• Work item
Retrieve every line of the data holding the word "FCond".

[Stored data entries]
/---
-- ==== Sys2Proof/Laws/PerInstr.lean ====
section
/-! SUPPORT. For each instruction: what the encoder writes, the decoder reads back (R312 to R323). A PUSH of engine 0 reads as COPY,
since which of COPY and FILL it is stands in its command (R326). -/

namespace Sys2Proof.Laws.RoundTrip

/-- The instruction that the decoder reads from the words of an instruction: itself, but for FILL, whose words are those of COPY. -/
def read : Instr → Instr
  | .pushFill gd a => .pushCopy gd a false
  | i => i

/-- A well-formed instruction's head fits 16 bits, its tail fits the halfwords that TL counts, and the decoder reads it back. -/
def Statement (i : Instr) : Prop :=
  i.wf = true → decodeHead (encode i).1 (encode i).2 = .ok (read i) ∧ (encode i).1 < 2 ^ 16
    ∧ (encode i).2 < 2 ^ (16 * fld (encode i).1 13 3)

theorem hd_op (tl op : Nat) (gd : Guard) (h : op < 512) : fld (hd tl gd op) 0 9 = op := by
  have := gd.pg.isLt
  have := gd.pn.toNat_le
  simp only [fld, hd]
  omega

theorem hd_tl (tl op : Nat) (gd : Guard) (h : op < 512) (ht : tl < 8) : fld (hd tl gd op) 13 3 = tl := by
  have := gd.pg.isLt
  have := gd.pn.toNat_le
  simp only [fld, hd]
  omega

theorem hd_lt (tl op : Nat) (gd : Guard) (h : op < 512) (ht : tl < 8) : hd tl gd op < 2 ^ 16 := by
  have := gd.pg.isLt
  have := gd.pn.toNat_le
  simp only [hd]
  omega

/-- A field of the width of a bit vector is that bit vector. -/
theorem bv_mk {T lo w : Nat} (x : BitVec w) (h : T / 2 ^ lo % 2 ^ w = x.toNat) : bv T lo w = x := by
  apply BitVec.eq_of_toNat_eq
  rw [bv, BitVec.toNat_ofNat, h]

/-- A one bit field is that bit. -/
theorem bt_mk {T lo : Nat} (b : Bool) (h : T / 2 ^ lo % 2 = b.toNat) : bt T lo = b := by
  rw [bt, h]
  cases b <;> rfl

theorem zr_mk {T lo w : Nat} (h : T / 2 ^ lo % 2 ^ w = 0) : zr T lo w = true := by
  simp only [zr, fld, h, beq_self_eq_true]

theorem hd_guard (tl op : Nat) (gd : Guard) (h : op < 512) (ht : tl < 8) : guardOf (hd tl gd op) = gd := by
  obtain ⟨pg, pn⟩ := gd
  have h1 := pg.isLt
  have h2 := pn.toNat_le
  have e1 : bv (hd tl ⟨pg, pn⟩ op) 10 3 = pg := bv_mk _ (by simp only [hd]; omega)
  have e2 : bt (hd tl ⟨pg, pn⟩ op) 9 = pn := bt_mk _ (by simp only [hd]; omega)
  rw [guardOf, e1, e2]

theorem ty_mk {T lo : Nat} (x : Ty) (h : T / 2 ^ lo % 2 ^ 4 = x.code) : ty? (fld T lo 4) = some x := by
  rw [fld, h]
  cases x <;> rfl

theorem rnd_mk {T lo : Nat} (x : Rnd) (h : T / 2 ^ lo % 2 ^ 3 = x.code) : rnd? (fld T lo 3) = some x := by
  rw [fld, h]
  cases x <;> rfl

theorem cond_mk {T lo : Nat} (x : Cond) (h : T / 2 ^ lo % 2 ^ 4 = x.code) : cond? (fld T lo 4) = some x := by
  rw [fld, h]
  cases x <;> rfl

theorem fcond_mk {T lo w : Nat} (x : FCond) (h : T / 2 ^ lo % 2 ^ w = x.code) : fcond? (fld T lo w) = some x := by
  rw [fld, h]
  cases x <;> rfl

/-- The SB and b fields of an operand read back. -/
theorem bop_mk {T : Nat} (b : BOp) (h1 : T / 2 ^ 27 % 2 = encB b / 2 ^ 27) (h2 : T / 2 ^ 10 % 2 ^ 5 = encB b / 2 ^ 10 % 2 ^ 5) :
    bop? T = some b := by
  cases b with
  | v r =>
    have := r.isLt
    have e1 : bt T 27 = false := bt_mk false (by simp only [encB] at *; simp only [Bool.toNat_false]; omega)
    have e2 : zr T 13 2 = true := zr_mk (by simp only [encB] at *; omega)
    have e3 : bv T 10 3 = r := bv_mk _ (by simp only [encB] at *; omega)
    rw [bop?, e1, e2, e3]
    rfl
  | g r =>
    have := r.isLt
    have e1 : bt T 27 = true := bt_mk true (by simp only [encB] at *; simp only [Bool.toNat_true]; omega)
    have e3 : bv T 10 5 = r := bv_mk _ (by simp only [encB] at *; omega)
    rw [bop?, e1, e3]
    rfl

theorem encB_le (b : BOp) : ∃ s r, encB b = s * 2 ^ 27 + r * 2 ^ 10 ∧ s ≤ 1 ∧ r < 32 := by
  cases b with
  | v r => exact ⟨0, r.toNat, by simp [encB], by omega, by have := r.isLt; omega⟩
  | g r => exact ⟨1, r.toNat, by simp [encB], by omega, by have := r.isLt; omega⟩

theorem ty_le (x : Ty) : x.code < 16 := by cases x <;> decide
theorem rnd_le (x : Rnd) : x.code < 8 := by cases x <;> decide
theorem cond_le (x : Cond) : x.code < 16 := by cases x <;> decide
theorem fcond_le (x : FCond) : x.code < 8 := by cases x <;> decide

/-- An event has no words. -/
theorem event {i : Instr} (he : encode i = (0, 0)) (hn : i ≠ .nop ⟨0, false⟩) : Statement i := by
  have h : i.isEvent = true := by
    simp only [Instr.isEvent, he, Bool.and_eq_true, Bool.not_eq_true', beq_eq_false_iff_ne]
    exact ⟨by decide, hn⟩
  intro h'
  simp only [Instr.wf, h] at h'
  exact absurd h' (by simp)

/-- What is left to show of an instruction once its opcode, tail length and guard are known. -/
theorem of_fields {i : Instr} {tl op T : Nat} {gd : Guard} (he : encode i = (hd tl gd op, T)) (ho : op < 512) (hl : tailLen op = some tl)
    (ht : tl < 8) (hf : decodeFields op T gd = some (read i)) (hw : wfFields (read i) = wfFields i)
    (hT : T < 2 ^ (16 * tl)) : Statement i := by
  intro h
  simp only [Instr.wf, Instr.guard, he, hd_guard tl op gd ho ht, Bool.and_eq_true] at h
  refine ⟨?_, ?_, ?_⟩
  · simp only [decodeHead, he, hd_op tl op gd ho, hd_tl tl op gd ho ht, hd_guard tl op gd ho ht, hl, hf, hw, h.1.2, h.2, beq_self_eq_true,
      Bool.and_self, ite_true]
  · rw [he]; exact hd_lt tl op gd ho ht
  · rw [he, hd_tl tl op gd ho ht]; exact hT

theorem nop (gd : Guard) : Statement (.nop gd) := by
  exact of_fields (tl := 0) (op := 0x000) rfl (by decide) rfl (by decide) rfl rfl (by decide)

theorem add (gd : Guard) (d : Reg) (a : Reg) (b : Reg) : Statement (.add gd d a b) := by
  have := d.isLt
  have := a.isLt
  have := b.isLt
  refine of_fields (tl := 1) (op := 0x001) rfl (by decide) rfl (by decide) ?_ rfl (by (try simp only [Sys2Proof.shl]); omega)
  suffices hh : ∀ T, T = d.toNat + Sys2Proof.shl (a.toNat) 5 + Sys2Proof.shl (b.toNat) 10 → decodeFields 0x001 T gd = some (.add gd d a b) from hh _ rfl
  intro T hT
  have e0 : decodeFields 0x001 T gd = (if zr T 15 1 then some (Instr.add gd (bv T 0 5) (bv T 5 5) (bv T 10 5)) else none) := rfl
  rw [e0,
    zr_mk (lo := 15) (w := 1) (T := T) (by (try simp only [hT, Sys2Proof.shl]); omega)]
  show some (Instr.add gd (bv T 0 5) (bv T 5 5) (bv T 10 5)) = _
  rw [bv_mk (lo := 0) (T := T) d (by (try simp only [hT, Sys2Proof.shl]); omega),
    bv_mk (lo := 5) (T := T) a (by (try simp only [hT, Sys2Proof.shl]); omega),
    bv_mk (lo := 10) (T := T) b (by (try simp only [hT, Sys2Proof.shl]); omega)]
  all_goals rfl

theorem sub (gd : Guard) (d : Reg) (a : Reg) (b : Reg) : Statement (.sub gd d a b) := by
  have := d.isLt
  have := a.isLt
  have := b.isLt
  refine of_fields (tl := 1) (op := 0x002) rfl (by decide) rfl (by decide) ?_ rfl (by (try simp only [Sys2Proof.shl]); omega)
  suffices hh : ∀ T, T = d.toNat + Sys2Proof.shl (a.toNat) 5 + Sys2Proof.shl (b.toNat) 10 → decodeFields 0x002 T gd = some (.sub gd d a b) from hh _ rfl
  intro T hT
  have e0 : decodeFields 0x002 T gd = (if zr T 15 1 then some (Instr.sub gd (bv T 0 5) (bv T 5 5) (bv T 10 5)) else none) := rfl
  rw [e0,
    zr_mk (lo := 15) (w := 1) (T := T) (by (try simp only [hT, Sys2Proof.shl]); omega)]
  show some (Instr.sub gd (bv T 0 5) (bv T 5 5) (bv T 10 5)) = _
  rw [bv_mk (lo := 0) (T := T) d (by (try simp only [hT, Sys2Proof.shl]); omega),
    bv_mk (lo := 5) (T := T) a (by (try simp only [hT, Sys2Proof.shl]); omega),
    bv_mk (lo := 10) (T := T) b (by (try simp only [hT, Sys2Proof.shl]); omega)]
  all_goals rfl

theorem mul (gd : Guard) (d : Reg) (a : Reg) (b : Reg) : Statement (.mul gd d a b) := by
  have := d.isLt
  have := a.isLt
  have := b.isLt
  refine of_fields (tl := 1) (op := 0x004) rfl (by decide) rfl (by decide) ?_ rfl (by (try simp only [Sys2Proof.shl]); omega)
  suffices hh : ∀ T, T = d.toNat + Sys2Proof.shl (a.toNat) 5 + Sys2Proof.shl (b.toNat) 10 → decodeFields 0x004 T gd = some (.mul gd d a b) from hh _ rfl
  intro T hT
  have e0 : decodeFields 0x004 T gd = (if zr T 15 1 then some (Instr.mul gd (bv T 0 5) (bv T 5 5) (bv T 10 5)) else none) := rfl
  rw [e0,
    zr_mk (lo := 15) (w := 1) (T := T) (by (try simp only [hT, Sys2Proof.shl]); omega)]
  show some (Instr.mul gd (bv T 0 5) (bv T 5 5) (bv T 10 5)) = _
  rw [bv_mk (lo := 0) (T := T) d (by (try simp only [hT, Sys2Proof.shl]); omega),
    bv_mk (lo := 5) (T := T) a (by (try simp only [hT, Sys2Proof.shl]); omega),
    bv_mk (lo := 10) (T := T) b (by (try simp only [hT, Sys2Proof.shl]); omega)]
  all_goals rfl

theorem mulh (gd : Guard) (d : Reg) (a : Reg) (b : Reg) : Statement (.mulh gd d a b) := by
  have := d.isLt
  have := a.isLt
  have := b.isLt
  refine of_fields (tl := 1) (op := 0x005) rfl (by decide) rfl (by decide) ?_ rfl (by (try simp only [Sys2Proof.shl]); omega)
  suffices hh : ∀ T, T = d.toNat + Sys2Proof.shl (a.toNat) 5 + Sys2Proof.shl (b.toNat) 10 → decodeFields 0x005 T gd = some (.mulh gd d a b) from hh _ rfl
  intro T hT
  have e0 : decodeFields 0x005 T gd = (if zr T 15 1 then some (Instr.mulh gd (bv T 0 5) (bv T 5 5) (bv T 10 5)) else none) := rfl
  rw [e0,
    zr_mk (lo := 15) (w := 1) (T := T) (by (try simp only [hT, Sys2Proof.shl]); omega)]
  show some (Instr.mulh gd (bv T 0 5) (bv T 5 5) (bv T 10 5)) = _
  rw [bv_mk (lo := 0) (T := T) d (by (try simp only [hT, Sys2Proof.shl]); omega),
    bv_mk (lo := 5) (T := T) a (by (try simp only [hT, Sys2Proof.shl]); omega),
    bv_mk (lo := 10) (T := T) b (by (try simp only [hT, Sys2Proof.shl]); omega)]
  all_goals rfl

theorem mulhn (gd : Guard) (d : Reg) (a : Reg) (b : Reg) : Statement (.mulhn gd d a b) := by
  have := d.isLt
  have := a.isLt
  have := b.isLt
  refine of_fields (tl := 1) (op := 0x006) rfl (by decide) rfl (by decide) ?_ rfl (by (try simp only [Sys2Proof.shl]); omega)
  suffices hh : ∀ T, T = d.toNat + Sys2Proof.shl (a.toNat) 5 + Sys2Proof.shl (b.toNat) 10 → decodeFields 0x006 T gd = some (.mulhn gd d a b) from hh _ rfl
  intro T hT
  have e0 : decodeFields 0x006 T gd = (if zr T 15 1 then some (Instr.mulhn gd (bv T 0 5) (bv T 5 5) (bv T 10 5)) else none) := rfl
  rw [e0,
    zr_mk (lo := 15) (w := 1) (T := T) (by (try simp only [hT, Sys2Proof.shl]); omega)]
  show some (Instr.mulhn gd (bv T 0 5) (bv T 5 5) (bv T 10 5)) = _
  rw [bv_mk (lo := 0) (T := T) d (by (try simp only [hT, Sys2Proof.shl]); omega),
    bv_mk (lo := 5) (T := T) a (by (try simp only [hT, Sys2Proof.shl]); omega),
    bv_mk (lo := 10) (T := T) b (by (try simp only [hT, Sys2Proof.shl]); omega)]
  all_goals rfl

theorem div (gd : Guard) (d : Reg) (a : Reg) (b : Reg) : Statement (.div gd d a b) := by
  have := d.isLt
  have := a.isLt
  have := b.isLt
  refine of_fields (tl := 1) (op := 0x007) rfl (by decide) rfl (by decide) ?_ rfl (by (try simp only [Sys2Proof.shl]); omega)
  suffices hh : ∀ T, T = d.toNat + Sys2Proof.shl (a.toNat) 5 + Sys2Proof.shl (b.toNat) 10 → decodeFields 0x007 T gd = some (.div gd d a b) from hh _ rfl
  intro T hT
  have e0 : decodeFields 0x007 T gd = (if zr T 15 1 then some (Instr.div gd (bv T 0 5) (bv T 5 5) (bv T 10 5)) else none) := rfl
  rw [e0,
    zr_mk (lo := 15) (w := 1) (T := T) (by (try simp only [hT, Sys2Proof.shl]); omega)]
  show some (Instr.div gd (bv T 0 5) (bv T 5 5) (bv T 10 5)) = _
  rw [bv_mk (lo := 0) (T := T) d (by (try simp only [hT, Sys2Proof.shl]); omega),
    bv_mk (lo := 5) (T := T) a (by (try simp only [hT, Sys2Proof.shl]); omega),
    bv_mk (lo := 10) (T := T) b (by (try simp only [hT, Sys2Proof.shl]); omega)]
  all_goals rfl

theorem divn (gd : Guard) (d : Reg) (a : Reg) (b : Reg) : Statement (.divn gd d a b) := by
  have := d.isLt
  have := a.isLt
  have := b.isLt
  refine of_fields (tl := 1) (op := 0x008) rfl (by decide) rfl (by decide) ?_ rfl (by (try simp only [Sys2Proof.shl]); omega)
  suffices hh : ∀ T, T = d.toNat + Sys2Proof.shl (a.toNat) 5 + Sys2Proof.shl (b.toNat) 10 → decodeFields 0x008 T gd = some (.divn gd d a b) from hh _ rfl
  intro T hT
  have e0 : decodeFields 0x008 T gd = (if zr T 15 1 then some (Instr.divn gd (bv T 0 5) (bv T 5 5) (bv T 10 5)) else none) := rfl
  rw [e0,
    zr_mk (lo := 15) (w := 1) (T := T) (by (try simp only [hT, Sys2Proof.shl]); omega)]
  show some (Instr.divn gd (bv T 0 5) (bv T 5 5) (bv T 10 5)) = _
  rw [bv_mk (lo := 0) (T := T) d (by (try simp only [hT, Sys2Proof.shl]); omega),
    bv_mk (lo := 5) (T := T) a (by (try simp only [hT, Sys2Proof.shl]); omega),
    bv_mk (lo := 10) (T := T) b (by (try simp only [hT, Sys2Proof.shl]); omega)]
  all_goals rfl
\---
• Result of the exercise
theorem fcond_mk {T lo w : Nat} (x : FCond) (h : T / 2 ^ lo % 2 ^ w = x.code) : fcond? (fld T lo w) = some x := by
theorem fcond_le (x : FCond) : x.code < 8 := by cases x <;> decide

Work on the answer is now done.